Machine Learning Tutorial

What It Does

Classifies a set of documents as relevant or non-relevant to a topic. Assesses the probability of a document being relevant to the topic of interest.

When to Use It

Best used for document classification and prioritization when moderate-to-high training resources are available. This functions helps

  1. To decide which documents to keep and which to discard, and
  2. To sort documents in order of relevance to a topic

You must have a training dataset (a set of documents annotated as being relevant or not to the topic of interest) to train the machine learning algorithm. At least 100 training documents are recommended with a minimum of 25 relevant documents; more training data will produce better results. If the training data are randomly chosen from the larger pool of unclassified documents, prediction will be unbiased.

How to Use It

  1. Direct DoCTER to the training file
  2. Specify the column in which the text of the documents in the training file occurs.
  3. Specify the column containing the annotation (0/1; 0 for non-relevant, 1 for relevant) of the training documents.
  4. Direct DoCTER to the unclassified (non-annotated) data.
  5. Specify the column containing the text in the unclassified data file.
  6. Specify desired recall (sensitivity) threshold (0.01-0.99)
  7. Specify any nuisance words (Stopwords) to be removed from consideration, if any.

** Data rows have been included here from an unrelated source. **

-- ==== Sys2Proof/Machine/Assembler.lean ====
section
/-! DEFINITION. Assembly lines (spec/30_encoding.md R102 to R106; 10_state.md R23): register names, the
syntax of each format as a list of operands, and assembling a line into its words. AsmText reads a line
of text into the form this file starts from. -/

namespace Sys2Proof.Machine

/-- `x0` to `x31` (R103). -/
def xNames : List String :=
  ["x0", "x1", "x2", "x3", "x4", "x5", "x6", "x7", "x8", "x9", "x10", "x11", "x12", "x13", "x14", "x15"] ++
  ["x16", "x17", "x18", "x19", "x20", "x21", "x22", "x23", "x24", "x25", "x26", "x27", "x28", "x29", "x30", "x31"]

/-- The ABI aliases of x0 to x31, in order (10_state.md R23). -/
def abiNames : List String :=
  ["zero", "ra", "sp", "gp", "tp", "t0", "t1", "t2", "s0", "s1", "a0", "a1", "a2", "a3", "a4", "a5"] ++
  ["a6", "a7", "s2", "s3", "s4", "s5", "s6", "s7", "s8", "s9", "s10", "s11", "t3", "t4", "t5", "t6"]

/-- The place of a name in a list, counted from `start`. -/
def indexFrom (name : String) : Nat → List String → Option Nat
  | _, [] => none
  | start, n :: rest => if n = name then some start else indexFrom name (start + 1) rest

/-- The register a name stands for: an x-name or an alias, `fp` being `s0` (R103). -/
def regOfName (name : String) : Option RegIdx :=
  match indexFrom name 0 xNames with
  | some k => some (BitVec.ofNat 5 k)
  | none =>
    if name = "fp" then some 8
    else (indexFrom name 0 abiNames).map (BitVec.ofNat 5)

/-- The x-name of a register (R103). -/
def regName (r : RegIdx) : String := xNames.getD r.toNat "x0"

/-- An operand of an assembly line: a register, a number, `imm(base)`, or a label (R102, R104). -/
inductive Operand where
  | reg (name : String)
  | num (value : Int)
  | mem (displacement : Int) (base : String)
  | label (name : String)
deriving DecidableEq, Repr

/-- A line: the operation and its operands in order. -/
structure AsmLine where
  op : String
  args : List Operand
deriving DecidableEq, Repr

/-! Range checks (R102, R104) -/

def imm12? (v : Int) : Option (BitVec 12) :=
  if -2048 ≤ v ∧ v ≤ 2047 then some (BitVec.ofInt 12 v) else none
def imm20? (v : Int) : Option (BitVec 20) :=
  if 0 ≤ v ∧ v ≤ 0xFFFFF then some (BitVec.ofInt 20 v) else none
def shamt6? (v : Int) : Option (BitVec 6) := if 0 ≤ v ∧ v ≤ 63 then some (BitVec.ofInt 6 v) else none
def shamt5? (v : Int) : Option (BitVec 5) := if 0 ≤ v ∧ v ≤ 31 then some (BitVec.ofInt 5 v) else none
def offset13? (v : Int) : Option (BitVec 13) :=
  if v % 2 = 0 ∧ -4096 ≤ v ∧ v ≤ 4094 then some (BitVec.ofInt 13 v) else none
def offset21? (v : Int) : Option (BitVec 21) :=
  if v % 2 = 0 ∧ -1048576 ≤ v ∧ v ≤ 1048574 then some (BitVec.ofInt 21 v) else none

/-- The signed byte distance an offset operand stands for: a number, or the distance from the line's
own address to a label (R104). -/
def distance (labels : String → Option Addr) (pc : Addr) : Operand → Option Int
  | .num v => some v
  | .label name => (labels name).map fun target => (target - pc).toInt
  | .reg _ => none
  | .mem _ _ => none

/-! The operations of each syntactic form (R102) -/

def opR : String → Option (RegIdx → RegIdx → RegIdx → Instr)
  | "add" => some .add
  | "sub" => some .sub
  | "sll" => some .sll
  | "slt" => some .slt
  | "sltu" => some .sltu
  | "xor" => some .xor
  | "srl" => some .srl
  | "sra" => some .sra
  | "or" => some .or
  | "and" => some .and
  | "addw" => some .addw
  | "subw" => some .subw
  | "sllw" => some .sllw
  | "srlw" => some .srlw
  | "sraw" => some .sraw
  | _ => none

def opI : String → Option (RegIdx → RegIdx → BitVec 12 → Instr)
  | "addi" => some .addi
  | "slti" => some .slti
  | "sltiu" => some .sltiu
  | "xori" => some .xori
  | "ori" => some .ori
  | "andi" => some .andi
  | "addiw" => some .addiw
  | "jalr" => some .jalr
  | _ => none

def opShift6 : String → Option (RegIdx → RegIdx → BitVec 6 → Instr)
  | "slli" => some .slli
  | "srli" => some .srli
  | "srai" => some .srai
  | _ => none

def opShift5 : String → Option (RegIdx → RegIdx → BitVec 5 → Instr)
  | "slliw" => some .slliw
  | "srliw" => some .srliw
  | "sraiw" => some .sraiw
  | _ => none

/-- The forms `op rd, imm(rs1)`: the loads and jalr. -/
def opDisp : String → Option (RegIdx → RegIdx → BitVec 12 → Instr)
  | "lb" => some .lb
  | "lh" => some .lh
  | "lw" => some .lw
  | "ld" => some .ld
  | "lbu" => some .lbu
  | "lhu" => some .lhu
  | "lwu" => some .lwu
  | "jalr" => some .jalr
  | _ => none

/-- The stores, as functions of base, stored register and displacement. -/
def opS : String → Option (RegIdx → RegIdx → BitVec 12 → Instr)
  | "sb" => some .sb
  | "sh" => some .sh
  | "sw" => some .sw
  | "sd" => some .sd
  | _ => none

def opSB : String → Option (RegIdx → RegIdx → BitVec 13 → Instr)
  | "beq" => some .beq
  | "bne" => some .bne
  | "blt" => some .blt
  | "bge" => some .bge
  | "bltu" => some .bltu
  | "bgeu" => some .bgeu
  | _ => none

def opU : String → Option (RegIdx → BitVec 20 → Instr)
  | "lui" => some .lui
  | "auipc" => some .auipc
  | _ => none

/-- One core instruction from its line (R102, R104, R106); `none` where the assembler rejects it. -/
def parseCore (labels : String → Option Addr) (pc : Addr) (line : AsmLine) : Option Instr :=
  match line.args with
  | [] => if line.op = "halt" then some .halt else none
  | [.reg a, .reg b, .reg c] => do return (← opR line.op) (← regOfName a) (← regOfName b) (← regOfName c)
  | [.reg a, .mem d b] =>
    match opDisp line.op with
    | some f => do return f (← regOfName a) (← regOfName b) (← imm12? d)
    | none => do return (← opS line.op) (← regOfName b) (← regOfName a) (← imm12? d)
  | [.reg a, .reg b, third] =>
    match opSB line.op with
    | some f => do return f (← regOfName a) (← regOfName b) (← offset13? (← distance labels pc third))
    | none =>
      match third with
      | .num v =>
        match opI line.op, opShift6 line.op with
        | some f, _ => do return f (← regOfName a) (← regOfName b) (← imm12? v)
        | none, some f => do return f (← regOfName a) (← regOfName b) (← shamt6? v)
        | none, none => do return (← opShift5 line.op) (← regOfName a) (← regOfName b) (← shamt5? v)
      | .reg _ | .mem _ _ | .label _ => none
  | [.reg a, second] =>
    if line.op = "jal" then do
      return .jal (← regOfName a) (← offset21? (← distance labels pc second))
    else
      match second with
      | .num v => do return (← opU line.op) (← regOfName a) (← imm20? v)
      | .reg _ | .mem _ _ | .label _ => none
  | _ => none

/-- A number that fits 32 signed bits: a distance of call, tail and la (log entry 12), or the constant of
`li` (log entry 15). -/
def offset32? (v : Int) : Option Word32 :=
  if -2147483648 ≤ v ∧ v ≤ 2147483647 then some (BitVec.ofInt 32 v) else none

/-- The two-register pseudo-instructions (R105). -/
def pseudoRR : String → Option (RegIdx → RegIdx → Pseudo)
  | "mv" => some .mv
  | "not" => some .not
  | "neg" => some .neg
  | "negw" => some .negw
  | "sext.w" => some .sextW
  | "seqz" => some .seqz
  | "snez" => some .snez
  | "sltz" => some .sltz
  | "sgtz" => some .sgtz
  | _ => none

/-- The branch pseudo-instructions on one register (R105). -/
def pseudoBranchZ : String → Option (RegIdx → BitVec 13 → Pseudo)
  | "beqz" => some .beqz
  | "bnez" => some .bnez
  | "blez" => some .blez
  | "bgez" => some .bgez
  | "bltz" => some .bltz
  | "bgtz" => some .bgtz
  | _ => none

/-- The branch pseudo-instructions on two registers (R105). -/
def pseudoBranch : String → Option (RegIdx → RegIdx → BitVec 13 → Pseudo)
  | "bgt" => some .bgt
  | "ble" => some .ble
  | "bgtu" => some .bgtu
  | "bleu" => some .bleu
  | _ => none

/-- `li`: the 12-bit form where the constant fits it, else the 32-bit form (R105). DESIGN CHOICE (log
entry 15): R105 says only "32-bit imm"; the 32-bit form takes a signed constant, -2^31 to 2^31 - 1, and
rejects 0x80000000 to 0xFFFFFFFF. -/
def parseLi (rd : RegIdx) (v : Int) : Option Pseudo :=
  match imm12? v with
  | some imm => some (.li12 rd imm)
  | none => (offset32? v).map (.li32 rd)

/-- One pseudo-instruction from its line (R105). -/
def parsePseudo (labels : String → Option Addr) (pc : Addr) (line : AsmLine) : Option Pseudo :=
  match line.args with
  | [] => if line.op = "nop" then some .nop else if line.op = "ret" then some .ret else none
  | [.reg a] =>
    if line.op = "jr" then (regOfName a).map .jr
    else if line.op = "jalr" then (regOfName a).map .jalrLink
    else none
  | [.reg a, .reg b] => do return (← pseudoRR line.op) (← regOfName a) (← regOfName b)
  | [.reg a, .reg b, third] =>
    do return (← pseudoBranch line.op) (← regOfName a) (← regOfName b) (← offset13? (← distance labels pc third))
  | [.reg a, second] =>
    match pseudoBranchZ line.op with
    | some f => do return f (← regOfName a) (← offset13? (← distance labels pc second))
    | none =>
      if line.op = "la" ∨ line.op = "lla" then do
        return .la (← regOfName a) (← offset32? (← distance labels pc second))
      else if line.op = "li" then
        match second with
        | .num v => do parseLi (← regOfName a) v
        | .reg _ | .mem _ _ | .label _ => none
      else none
  | [target] =>
    if line.op = "j" then do return .j (← offset21? (← distance labels pc target))
    else if line.op = "jal" then do return .jalLink (← offset21? (← distance labels pc target))
    else if line.op = "call" then do return .call (← offset32? (← distance labels pc target))
    else if line.op = "tail" then do return .tail (← offset32? (← distance labels pc target))
    else none
  | _ => none

/-- The instructions of a line: a core instruction, or a pseudo-instruction's expansion. -/
def parseLine (labels : String → Option Addr) (pc : Addr) (line : AsmLine) : Option (List Instr) :=
  match parseCore labels pc line with
  | some i => some [i]
  | none => (parsePseudo labels pc line).map Pseudo.expand

/-- The data line `.word v`, with which an assembler emits the halt sentinel (R106). -/
def parseData (line : AsmLine) : Option Word32 :=
  match line.args with
  | [.num v] => if line.op = ".word" ∧ 0 ≤ v ∧ v ≤ 0xFFFFFFFF then some (BitVec.ofInt 32 v) else none
  | _ => none

/-- The words of a line (R102 to R106). -/
def assembleLine (labels : String → Option Addr) (pc : Addr) (line : AsmLine) : Option (List Word32) :=
  match parseData line with
  | some raw => some [raw]
  | none => (parseLine labels pc line).map fun is => is.map encode

/-! Writing an instruction as a line (R102) -/

def lineR (op : String) (rd rs1 rs2 : RegIdx) : AsmLine :=
  ⟨op, [.reg (regName rd), .reg (regName rs1), .reg (regName rs2)]⟩
def lineI (op : String) (rd rs1 : RegIdx) (imm : BitVec 12) : AsmLine :=
  ⟨op, [.reg (regName rd), .reg (regName rs1), .num imm.toInt]⟩
def lineShift (op : String) (rd rs1 : RegIdx) (shamt : Nat) : AsmLine :=
  ⟨op, [.reg (regName rd), .reg (regName rs1), .num shamt]⟩
def lineDisp (op : String) (r base : RegIdx) (imm : BitVec 12) : AsmLine :=
  ⟨op, [.reg (regName r), .mem imm.toInt (regName base)]⟩
def lineSB (op : String) (rs1 rs2 : RegIdx) (offset : BitVec 13) : AsmLine :=
  ⟨op, [.reg (regName rs1), .reg (regName rs2), .num offset.toInt]⟩
def lineU (op : String) (rd : RegIdx) (imm20 : BitVec 20) : AsmLine :=
  ⟨op, [.reg (regName rd), .num imm20.toNat]⟩

/-- The line of an instruction (R102, R106). -/
def disassemble : Instr → AsmLine
  | .addi rd rs1 imm => lineI "addi" rd rs1 imm
  | .slti rd rs1 imm => lineI "slti" rd rs1 imm
  | .sltiu rd rs1 imm => lineI "sltiu" rd rs1 imm
  | .xori rd rs1 imm => lineI "xori" rd rs1 imm
  | .ori rd rs1 imm => lineI "ori" rd rs1 imm
  | .andi rd rs1 imm => lineI "andi" rd rs1 imm
  | .slli rd rs1 shamt => lineShift "slli" rd rs1 shamt.toNat
  | .srli rd rs1 shamt => lineShift "srli" rd rs1 shamt.toNat
  | .srai rd rs1 shamt => lineShift "srai" rd rs1 shamt.toNat
  | .add rd rs1 rs2 => lineR "add" rd rs1 rs2
  | .sub rd rs1 rs2 => lineR "sub" rd rs1 rs2
  | .sll rd rs1 rs2 => lineR "sll" rd rs1 rs2
  | .slt rd rs1 rs2 => lineR "slt" rd rs1 rs2
  | .sltu rd rs1 rs2 => lineR "sltu" rd rs1 rs2
  | .xor rd rs1 rs2 => lineR "xor" rd rs1 rs2
  | .srl rd rs1 rs2 => lineR "srl" rd rs1 rs2
  | .sra rd rs1 rs2 => lineR "sra" rd rs1 rs2
  | .or rd rs1 rs2 => lineR "or" rd rs1 rs2
  | .and rd rs1 rs2 => lineR "and" rd rs1 rs2
  | .addiw rd rs1 imm => lineI "addiw" rd rs1 imm
  | .slliw rd rs1 shamt => lineShift "slliw" rd rs1 shamt.toNat
  | .srliw rd rs1 shamt => lineShift "srliw" rd rs1 shamt.toNat
  | .sraiw rd rs1 shamt => lineShift "sraiw" rd rs1 shamt.toNat
  | .addw rd rs1 rs2 => lineR "addw" rd rs1 rs2
  | .subw rd rs1 rs2 => lineR "subw" rd rs1 rs2
  | .sllw rd rs1 rs2 => lineR "sllw" rd rs1 rs2
  | .srlw rd rs1 rs2 => lineR "srlw" rd rs1 rs2
  | .sraw rd rs1 rs2 => lineR "sraw" rd rs1 rs2
  | .lui rd imm20 => lineU "lui" rd imm20
  | .auipc rd imm20 => lineU "auipc" rd imm20
  | .jal rd offset => ⟨"jal", [.reg (regName rd), .num offset.toInt]⟩
  | .jalr rd rs1 imm => lineDisp "jalr" rd rs1 imm
  | .beq rs1 rs2 offset => lineSB "beq" rs1 rs2 offset
  | .bne rs1 rs2 offset => lineSB "bne" rs1 rs2 offset
  | .blt rs1 rs2 offset => lineSB "blt" rs1 rs2 offset
  | .bge rs1 rs2 offset => lineSB "bge" rs1 rs2 offset
  | .bltu rs1 rs2 offset => lineSB "bltu" rs1 rs2 offset
  | .bgeu rs1 rs2 offset => lineSB "bgeu" rs1 rs2 offset
  | .lb rd rs1 imm => lineDisp "lb" rd rs1 imm
  | .lh rd rs1 imm => lineDisp "lh" rd rs1 imm
  | .lw rd rs1 imm => lineDisp "lw" rd rs1 imm
  | .ld rd rs1 imm => lineDisp "ld" rd rs1 imm
  | .lbu rd rs1 imm => lineDisp "lbu" rd rs1 imm
  | .lhu rd rs1 imm => lineDisp "lhu" rd rs1 imm
  | .lwu rd rs1 imm => lineDisp "lwu" rd rs1 imm
  | .sb rs1 rs2 imm => lineDisp "sb" rs2 rs1 imm
  | .sh rs1 rs2 imm => lineDisp "sh" rs2 rs1 imm
  | .sw rs1 rs2 imm => lineDisp "sw" rs2 rs1 imm
  | .sd rs1 rs2 imm => lineDisp "sd" rs2 rs1 imm
  | .halt => ⟨"halt", []⟩

end Sys2Proof.Machine
end

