theorem parseCore_lineU {f : RegIdx → BitVec 20 → Instr} (hj : op ≠ "jal") (h : opU op = some f)
    (imm20 : BitVec 20) : parseCore labels pc (lineU op rd imm20) = some (f rd imm20) := by
  simp [parseCore, lineU, hj, h, regOfName_regName, imm20?_toNat]

theorem parseCore_jal {offset : BitVec 21} (ho : evenOffset offset = true) :
    parseCore labels pc ⟨"jal", [.reg (regName rd), .num offset.toInt]⟩ = some (.jal rd offset) := by
  simp [parseCore, regOfName_regName, distance, offset21?_toInt ho]

end Forms

/-- The line of a well-formed instruction is read as the instruction, by the form of its operation (R102). -/
theorem parseCore_disassemble (labels : String → Option Addr) (pc : Addr) {i : Instr} (hw : i.WellFormed) :
    parseCore labels pc (disassemble i) = some i := by
  cases i with
  | addi | slti | sltiu | xori | ori | andi | addiw => exact parseCore_lineI _ _ _ _ rfl rfl _
  | slli | srli | srai => exact parseCore_lineShift6 _ _ _ _ rfl rfl rfl _
  | slliw | srliw | sraiw => exact parseCore_lineShift5 _ _ _ _ rfl rfl rfl rfl _
  | add | sub | sll | slt | sltu | xor | srl | sra | or | and | addw | subw | sllw | srlw | sraw =>
    exact parseCore_lineR _ _ _ _ _ rfl
  | lui | auipc => exact parseCore_lineU _ _ _ (by decide) rfl _
  | jal => exact parseCore_jal _ _ _ hw
  | jalr | lb | lh | lw | ld | lbu | lhu | lwu => exact parseCore_lineDisp _ _ _ _ rfl _
  | beq | bne | blt | bge | bltu | bgeu => exact parseCore_lineSB _ _ _ _ rfl hw
  | sb | sh | sw | sd => exact parseCore_lineDisp_store _ _ _ _ rfl rfl _
  | halt => rfl

/-- No instruction is written as a data line (R106). -/
theorem parseData_disassemble (i : Instr) : parseData (disassemble i) = none := by
  cases i <;> rfl

/-- Settles O51: the line is no data line, and is read as the instruction it was written for. -/
theorem writtenLineAssemblesBack : Obligations.WrittenLineAssemblesBack := by
  intro labels pc i hw
  simp [assembleLine, parseLine, parseData_disassemble, parseCore_disassemble labels pc hw]

end Sys2Proof.Machine
end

How to Interpret the Output

Your browser will display a model performance table which presents various statistical performance metrics. In addition, the output csv available for download will contain all the original columns in the input csv, plus two additional output columns:

  1. A "_Pred" column containing a 0/1 (non-relevant/relevant) classification for each document, and
  2. A "_Prob" column containing the probability score of relevance for each document.